Pamela Churchill, daughter-in-law of Winston Churchill, did not keep anything in writing either, as she felt that writing was a “Goddam bore!”iv and it was better for her to be “dull than dangerous” in her personal correspondence.v These instances of personal censorship and insistence on not keeping any proof of their activities protected these women from backlash if their actions were ever discovered. The lack of sources and destruction of source material makes it difficult for the historian to comprehend fully the complete involvement and influence that a woman had in a particular diplomatic situation.

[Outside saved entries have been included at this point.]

theorem Dev.outline_claimsLapse (d : Dev) : d.claimsLapse.outline = d.outline :=
  d.outline_withCfg (c := d.claimsLapse.cfg) rfl

theorem Dev.outline_cmdDone (d : Dev) (op status part : Nat) (res : List (BitVec 32)) : (d.cmdDone op status part res).outline = d.outline := by
  unfold Dev.cmdDone
  split
  · rfl
  · next rest _ => exact (Dev.outline_of_steady (Dev.steady_genEvent _ _ _)).trans (d.outline_withCfg (c := { d.cfg with ops := rest }) rfl)

/-- The end of the ICP's work answers its command. -/
theorem Dev.outline_icpIdle (d : Dev) : (d.withCfg { d.cfg with icp := Icp.reset }).outline = d.outline := d.outline_withCfg rfl

theorem Dev.outline_icpFail (d : Dev) (code part : Nat) : (d.icpFail code part).outline = d.outline := by
  unfold Dev.icpFail
  dsimp only
  rw [Dev.outline_cmdDone]
  refine (Dev.outline_icpIdle _).trans ?_
  rw [Dev.outline_claimsLapse, Dev.outline_wr _ _ _ (by decide), Dev.outline_wr _ _ _ (by decide)]

/-- The slot as an abandoned set leaves it. -/
def Dev.slotAbandoned (s cause : Nat) (d : Dev) : Dev :=
  (((d.dropStaged s).wr (AU_MCs_STAT_STATE s) 4).wr (AU_MCs_STAT_CAUSE s) cause).wr (AU_MCs_CTL_ARM s) 0

theorem Dev.outline_mcAbandon (d : Dev) (s cause code : Nat) :
    (d.mcAbandon s cause code).outline = ((forList (d.stagedOn s) Dev.discardUnit d).slotAbandoned s cause).outline := by
  unfold Dev.mcAbandon
  dsimp only
  split
  · rw [Dev.outline_icpFail]
    exact Dev.outline_of_steady (Dev.steady_post _ _ _)
  · exact Dev.outline_of_steady (Dev.steady_post _ _ _)

/-- The fields of an abandoned slot. -/
theorem Dev.rd_slotAbandoned (s cause : Nat) (d : Dev) :
    (d.slotAbandoned s cause).rd (AU_MCs_STAT_STATE s) = 4 ∧ (d.slotAbandoned s cause).rd (AU_MCs_STAT_CAUSE s) = cause % 8 := by
  unfold Dev.slotAbandoned
  refine ⟨?_, ?_⟩
  · rw [Dev.rd_wr_ne, Dev.rd_wr_disjoint, Dev.rd_wr_same] <;> simp
  · rw [Dev.rd_wr_ne, Dev.rd_wr_same] <;> simp

/-- No unit holds a change of the slot any more. -/
theorem Dev.stagedOn_dropStaged (s : Nat) (d : Dev) : (d.dropStaged s).stagedOn s = [] := by
  simp [Dev.stagedOn, Dev.dropStaged]

@[simp] theorem Dev.stagedOn_wr (d : Dev) (f : Fld) (v s : Nat) : (d.wr f v).stagedOn s = d.stagedOn s := rfl

theorem Dev.stagedOn_slotAbandoned (s cause : Nat) (d : Dev) : (d.slotAbandoned s cause).stagedOn s = [] := by
  rw [Dev.slotAbandoned, Dev.stagedOn_wr, Dev.stagedOn_wr, Dev.stagedOn_wr, Dev.stagedOn_dropStaged]

@[simp] theorem Dev.ang_dropStaged (s : Nat) (d : Dev) : (d.dropStaged s).ang = d.ang := rfl
@[simp] theorem Dev.mem_dropStaged (s : Nat) (d : Dev) : (d.dropStaged s).mem = d.mem := rfl

@[simp] theorem Dev.ang_slotAbandoned (s cause : Nat) (d : Dev) : (d.slotAbandoned s cause).ang = d.ang := by
  rw [Dev.slotAbandoned, Dev.ang_wr, Dev.ang_wr, Dev.ang_wr, Dev.ang_dropStaged]
@[simp] theorem Dev.mem_slotAbandoned (s cause : Nat) (d : Dev) : (d.slotAbandoned s cause).mem = d.mem := by
  rw [Dev.slotAbandoned, Dev.mem_wr, Dev.mem_wr, Dev.mem_wr, Dev.mem_dropStaged]

end Sys2Proof.Machine

/-! ## The check of a change set, its acknowledgments and its abandonment (R55, R56, R57) -/
namespace Sys2Proof.Machine

/-! ### What a unit that discards its change leaves -/

@[simp] theorem Dev.mem_enterSafe (p : Nat) (d : Dev) : (d.enterSafe p).mem = d.mem := by
  unfold Dev.enterSafe
  split <;> rfl

@[simp] theorem Dev.ang_enterSafe (p : Nat) (d : Dev) : (d.enterSafe p).ang = d.ang := by
  unfold Dev.enterSafe
  split <;> rfl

One of the best examples is of Countess Lieven, who had an impact on foreign affairs in the early nineteenth-century. A lot of her writing has survived and she made her political involvement known. During Countess Lieven’s stay in England as the Ambassador of Russia’s wife from 1812 to 1834, she became one of the most influential people at Court, which position she exploited to achieve to desired improvement in Anglo-Russian relations. Her importance in swaying foreign affairs can be seen by Tsar Alexander’s note to his foreign minster: “It is a pity that Countess Lieven wears skirts; she would have made an excellent diplomat.vii She used social skills and personal charisma to influence who should become the British ambassador to Russia by writing letters trying to persuade Palmerston from picking Stratford for the position.viii Her graceful looks and charm did not go unnoticed by influential men, such as Wellington, Grey,ix Canning and Metternich, who all had at least feelings of warm friendship towards her.x

The research on women’s influence and involvement in foreign affairs in Europe is not well-researched at all, which leaves an important gap for the historian to fill. There are many unanswerable questions because of the lack of source material on certain women, but with the amount that we do have, historians should be able to start further work on this field. All of these women lived lives of significance, and it’s important to look further into their lives and how they influenced diplomatic ties.

Sources

iJohn Charmley and Jennifer Davey, “The Invisible Politician: Mary Derby and the Eastern Crisis,” In On the Fringes of Diplomacy: Influences on British Foreign Policy, 1800-1945, ed. John Fisher and Anthony Best (Burlingont: Ashgate, 2011), 20.

iiCatherine Allgor, “’A Republican in a Monarchy’: Louisa Catherine Adams in Russia,” Diplomatic History 21 (1997): 16, accessed November 17, 2013, doi: 10.1111/1467-7709.00049 15-17.

iiiAllgor, “’A Republican in a Monarchy’,” 41.

ivSally Bedell Smith, Reflected Glory: The life of Pamela Churchill Harriman (New York: Simon & Schuster, 1996), 103.

vPamela Churchill to Kathleen Harrimann, June 11, 1944 (unprocessed), Pamela Churchill Harriman papers in “Pamela Churchill”, 760.

viNesselrode, Lettres et Papiers, vol. Xi, p. 149, October 25, 1825, Alexander I to Nesselrode in Judith Lissauer Cromwell,Dorothea Lieven: a Russian princess in London and Paris, 1785-1857 (London: McFarland & Company, 2007), 98.

viiJudith Lissauer Cromwell,Dorothea Lieven: a Russian princess in London and Paris, 1785-1857 (London: McFarland & Company, 2007), 155-156.

ix London: 17/29 March 1833, Letters of Dorothea, Princess Lieven, during her Residence in London, 1812-1834, 336-337, CXXXIII.

xCromwell, Dorothea Lieven, 109-110.